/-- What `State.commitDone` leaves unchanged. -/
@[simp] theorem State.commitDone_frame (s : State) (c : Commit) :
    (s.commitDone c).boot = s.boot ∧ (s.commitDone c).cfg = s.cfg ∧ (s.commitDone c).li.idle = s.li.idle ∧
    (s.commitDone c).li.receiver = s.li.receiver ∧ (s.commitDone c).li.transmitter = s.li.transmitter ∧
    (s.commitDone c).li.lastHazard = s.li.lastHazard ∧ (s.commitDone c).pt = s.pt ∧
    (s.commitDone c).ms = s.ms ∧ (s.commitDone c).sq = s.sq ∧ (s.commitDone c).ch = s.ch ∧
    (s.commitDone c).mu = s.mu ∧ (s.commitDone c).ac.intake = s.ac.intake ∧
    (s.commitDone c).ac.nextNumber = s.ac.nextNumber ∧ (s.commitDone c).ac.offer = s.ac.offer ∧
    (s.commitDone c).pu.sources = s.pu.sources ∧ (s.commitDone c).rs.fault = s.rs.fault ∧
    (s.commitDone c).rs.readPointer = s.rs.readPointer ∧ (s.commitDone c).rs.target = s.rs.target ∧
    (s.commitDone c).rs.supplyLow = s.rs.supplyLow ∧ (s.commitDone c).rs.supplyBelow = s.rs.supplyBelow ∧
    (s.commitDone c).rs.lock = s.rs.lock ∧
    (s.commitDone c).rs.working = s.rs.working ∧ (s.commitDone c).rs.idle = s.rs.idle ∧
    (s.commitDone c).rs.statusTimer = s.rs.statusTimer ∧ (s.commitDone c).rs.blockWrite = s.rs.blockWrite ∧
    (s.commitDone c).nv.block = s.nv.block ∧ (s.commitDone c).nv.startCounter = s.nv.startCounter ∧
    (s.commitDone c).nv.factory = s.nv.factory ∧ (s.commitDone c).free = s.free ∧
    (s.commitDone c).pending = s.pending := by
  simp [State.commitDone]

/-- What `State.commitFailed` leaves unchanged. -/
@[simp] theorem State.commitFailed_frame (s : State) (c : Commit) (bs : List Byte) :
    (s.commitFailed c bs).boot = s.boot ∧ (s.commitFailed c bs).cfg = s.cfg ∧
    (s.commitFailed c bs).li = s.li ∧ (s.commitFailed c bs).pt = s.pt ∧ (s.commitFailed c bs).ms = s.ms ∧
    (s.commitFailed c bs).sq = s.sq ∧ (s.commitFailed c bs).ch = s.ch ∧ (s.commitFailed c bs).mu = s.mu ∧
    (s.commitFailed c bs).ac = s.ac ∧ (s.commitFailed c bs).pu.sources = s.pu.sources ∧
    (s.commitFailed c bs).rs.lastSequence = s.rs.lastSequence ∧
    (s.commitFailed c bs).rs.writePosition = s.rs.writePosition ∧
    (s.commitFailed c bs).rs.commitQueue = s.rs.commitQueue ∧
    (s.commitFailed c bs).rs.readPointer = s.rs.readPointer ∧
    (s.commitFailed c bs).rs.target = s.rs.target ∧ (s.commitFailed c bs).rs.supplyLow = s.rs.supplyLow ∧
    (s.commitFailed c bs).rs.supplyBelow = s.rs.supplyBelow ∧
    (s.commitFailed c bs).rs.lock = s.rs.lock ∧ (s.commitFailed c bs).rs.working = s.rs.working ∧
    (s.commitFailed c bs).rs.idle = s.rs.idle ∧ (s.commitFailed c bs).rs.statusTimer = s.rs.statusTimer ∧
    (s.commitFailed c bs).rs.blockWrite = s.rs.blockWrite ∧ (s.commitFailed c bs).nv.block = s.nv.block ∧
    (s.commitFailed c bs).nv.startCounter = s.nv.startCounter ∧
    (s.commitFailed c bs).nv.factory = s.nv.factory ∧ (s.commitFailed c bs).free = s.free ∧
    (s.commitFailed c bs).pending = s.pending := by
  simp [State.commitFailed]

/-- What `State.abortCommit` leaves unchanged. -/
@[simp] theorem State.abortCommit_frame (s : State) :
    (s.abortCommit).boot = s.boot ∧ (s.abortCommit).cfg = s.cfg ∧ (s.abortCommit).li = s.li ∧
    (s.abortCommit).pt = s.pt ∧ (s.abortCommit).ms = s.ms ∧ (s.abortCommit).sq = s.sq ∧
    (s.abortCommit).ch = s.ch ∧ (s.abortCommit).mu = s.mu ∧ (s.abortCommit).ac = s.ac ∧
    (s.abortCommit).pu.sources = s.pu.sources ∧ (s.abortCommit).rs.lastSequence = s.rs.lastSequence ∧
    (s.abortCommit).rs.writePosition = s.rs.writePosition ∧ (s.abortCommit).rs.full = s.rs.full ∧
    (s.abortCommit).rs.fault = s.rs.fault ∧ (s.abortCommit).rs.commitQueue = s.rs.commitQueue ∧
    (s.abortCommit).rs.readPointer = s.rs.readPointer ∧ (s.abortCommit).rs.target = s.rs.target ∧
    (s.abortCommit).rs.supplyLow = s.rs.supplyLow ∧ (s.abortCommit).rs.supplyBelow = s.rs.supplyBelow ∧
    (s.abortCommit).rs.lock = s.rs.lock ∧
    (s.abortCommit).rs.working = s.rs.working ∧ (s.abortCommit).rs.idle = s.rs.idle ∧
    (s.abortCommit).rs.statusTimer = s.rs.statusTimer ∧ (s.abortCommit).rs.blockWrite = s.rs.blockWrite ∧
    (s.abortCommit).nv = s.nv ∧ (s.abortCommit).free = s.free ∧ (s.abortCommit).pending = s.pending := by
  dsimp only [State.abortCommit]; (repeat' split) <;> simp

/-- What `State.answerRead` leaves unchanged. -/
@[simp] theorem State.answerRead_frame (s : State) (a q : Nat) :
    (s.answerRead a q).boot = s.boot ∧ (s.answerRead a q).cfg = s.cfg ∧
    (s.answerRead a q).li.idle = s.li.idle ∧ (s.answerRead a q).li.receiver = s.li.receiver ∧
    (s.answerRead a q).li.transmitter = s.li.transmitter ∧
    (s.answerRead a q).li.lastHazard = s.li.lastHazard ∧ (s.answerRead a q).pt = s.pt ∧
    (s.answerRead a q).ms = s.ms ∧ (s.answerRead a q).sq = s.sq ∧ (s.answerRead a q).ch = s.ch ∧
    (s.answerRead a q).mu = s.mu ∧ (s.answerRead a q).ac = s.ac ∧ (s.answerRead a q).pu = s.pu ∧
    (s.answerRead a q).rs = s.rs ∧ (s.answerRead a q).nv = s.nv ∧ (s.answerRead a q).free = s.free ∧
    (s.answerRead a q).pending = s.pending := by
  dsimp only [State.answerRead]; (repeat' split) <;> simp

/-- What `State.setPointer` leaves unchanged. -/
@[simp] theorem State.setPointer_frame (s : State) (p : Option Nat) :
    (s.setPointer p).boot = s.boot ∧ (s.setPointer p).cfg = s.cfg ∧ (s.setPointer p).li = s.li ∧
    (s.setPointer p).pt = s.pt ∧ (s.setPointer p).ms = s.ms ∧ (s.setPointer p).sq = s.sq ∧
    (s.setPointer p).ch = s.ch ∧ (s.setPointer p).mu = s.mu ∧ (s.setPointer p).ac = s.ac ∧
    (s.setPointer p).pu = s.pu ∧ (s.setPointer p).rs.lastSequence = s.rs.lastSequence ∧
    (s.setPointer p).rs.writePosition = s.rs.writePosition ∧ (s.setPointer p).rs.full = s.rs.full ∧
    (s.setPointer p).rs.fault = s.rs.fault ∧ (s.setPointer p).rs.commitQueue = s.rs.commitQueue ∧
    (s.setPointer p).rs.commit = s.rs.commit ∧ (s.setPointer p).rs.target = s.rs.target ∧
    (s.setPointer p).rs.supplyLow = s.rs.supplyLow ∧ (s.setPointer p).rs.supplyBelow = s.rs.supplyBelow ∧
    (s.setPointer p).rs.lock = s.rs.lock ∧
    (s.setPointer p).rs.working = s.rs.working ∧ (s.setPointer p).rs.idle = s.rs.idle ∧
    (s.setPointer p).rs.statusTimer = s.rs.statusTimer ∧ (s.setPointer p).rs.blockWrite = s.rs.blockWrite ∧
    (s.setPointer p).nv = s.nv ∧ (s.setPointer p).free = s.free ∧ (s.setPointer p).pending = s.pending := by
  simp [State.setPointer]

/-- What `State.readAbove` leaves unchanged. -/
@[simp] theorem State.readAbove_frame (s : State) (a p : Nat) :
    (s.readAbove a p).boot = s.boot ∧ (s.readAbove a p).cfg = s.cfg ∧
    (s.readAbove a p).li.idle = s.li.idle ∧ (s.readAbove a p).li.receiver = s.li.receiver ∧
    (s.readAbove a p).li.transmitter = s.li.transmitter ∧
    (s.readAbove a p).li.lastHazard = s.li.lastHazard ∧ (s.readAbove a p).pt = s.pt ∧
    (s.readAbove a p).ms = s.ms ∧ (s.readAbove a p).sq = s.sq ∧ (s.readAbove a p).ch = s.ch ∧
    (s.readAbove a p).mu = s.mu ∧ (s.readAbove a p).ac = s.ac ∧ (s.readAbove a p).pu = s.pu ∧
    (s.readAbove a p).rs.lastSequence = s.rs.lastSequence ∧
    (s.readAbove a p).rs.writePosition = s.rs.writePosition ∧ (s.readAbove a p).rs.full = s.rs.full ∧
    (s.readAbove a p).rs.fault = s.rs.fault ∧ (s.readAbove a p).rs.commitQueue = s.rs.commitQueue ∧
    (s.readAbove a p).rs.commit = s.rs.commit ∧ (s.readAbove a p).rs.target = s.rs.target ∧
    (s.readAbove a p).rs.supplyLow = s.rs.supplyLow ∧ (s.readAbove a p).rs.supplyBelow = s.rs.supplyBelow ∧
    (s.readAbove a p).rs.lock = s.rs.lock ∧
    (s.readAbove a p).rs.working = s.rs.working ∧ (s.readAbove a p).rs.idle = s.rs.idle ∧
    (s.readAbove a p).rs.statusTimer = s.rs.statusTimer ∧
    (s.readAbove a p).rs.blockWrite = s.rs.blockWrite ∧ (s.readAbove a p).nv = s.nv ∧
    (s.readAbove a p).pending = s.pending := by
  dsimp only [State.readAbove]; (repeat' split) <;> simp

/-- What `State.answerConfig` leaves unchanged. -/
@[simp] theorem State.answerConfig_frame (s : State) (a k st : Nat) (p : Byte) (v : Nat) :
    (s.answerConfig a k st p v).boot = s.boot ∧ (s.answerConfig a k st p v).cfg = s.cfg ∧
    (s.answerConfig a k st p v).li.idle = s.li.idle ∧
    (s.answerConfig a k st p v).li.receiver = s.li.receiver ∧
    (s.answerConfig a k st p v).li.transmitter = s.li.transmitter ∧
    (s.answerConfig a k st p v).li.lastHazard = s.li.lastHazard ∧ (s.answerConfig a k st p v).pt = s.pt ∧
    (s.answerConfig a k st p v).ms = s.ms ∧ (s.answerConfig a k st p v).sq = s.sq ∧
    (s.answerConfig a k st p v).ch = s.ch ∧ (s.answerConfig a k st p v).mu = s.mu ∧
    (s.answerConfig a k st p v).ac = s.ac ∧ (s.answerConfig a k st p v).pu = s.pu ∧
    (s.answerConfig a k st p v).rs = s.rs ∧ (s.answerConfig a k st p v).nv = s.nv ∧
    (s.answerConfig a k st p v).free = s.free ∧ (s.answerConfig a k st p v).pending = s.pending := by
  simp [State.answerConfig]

Work instructions:
With the first line being the one containing "(s.abortCommit).pt = s.pt" and the last line the one containing "(s.abortCommit).pu.sources = s.pu.sources", transcribe exactly the lines above that fall in that range.

Written solution:
    (s.abortCommit).pt = s.pt ∧ (s.abortCommit).ms = s.ms ∧ (s.abortCommit).sq = s.sq ∧
    (s.abortCommit).ch = s.ch ∧ (s.abortCommit).mu = s.mu ∧ (s.abortCommit).ac = s.ac ∧
    (s.abortCommit).pu.sources = s.pu.sources ∧ (s.abortCommit).rs.lastSequence = s.rs.lastSequence ∧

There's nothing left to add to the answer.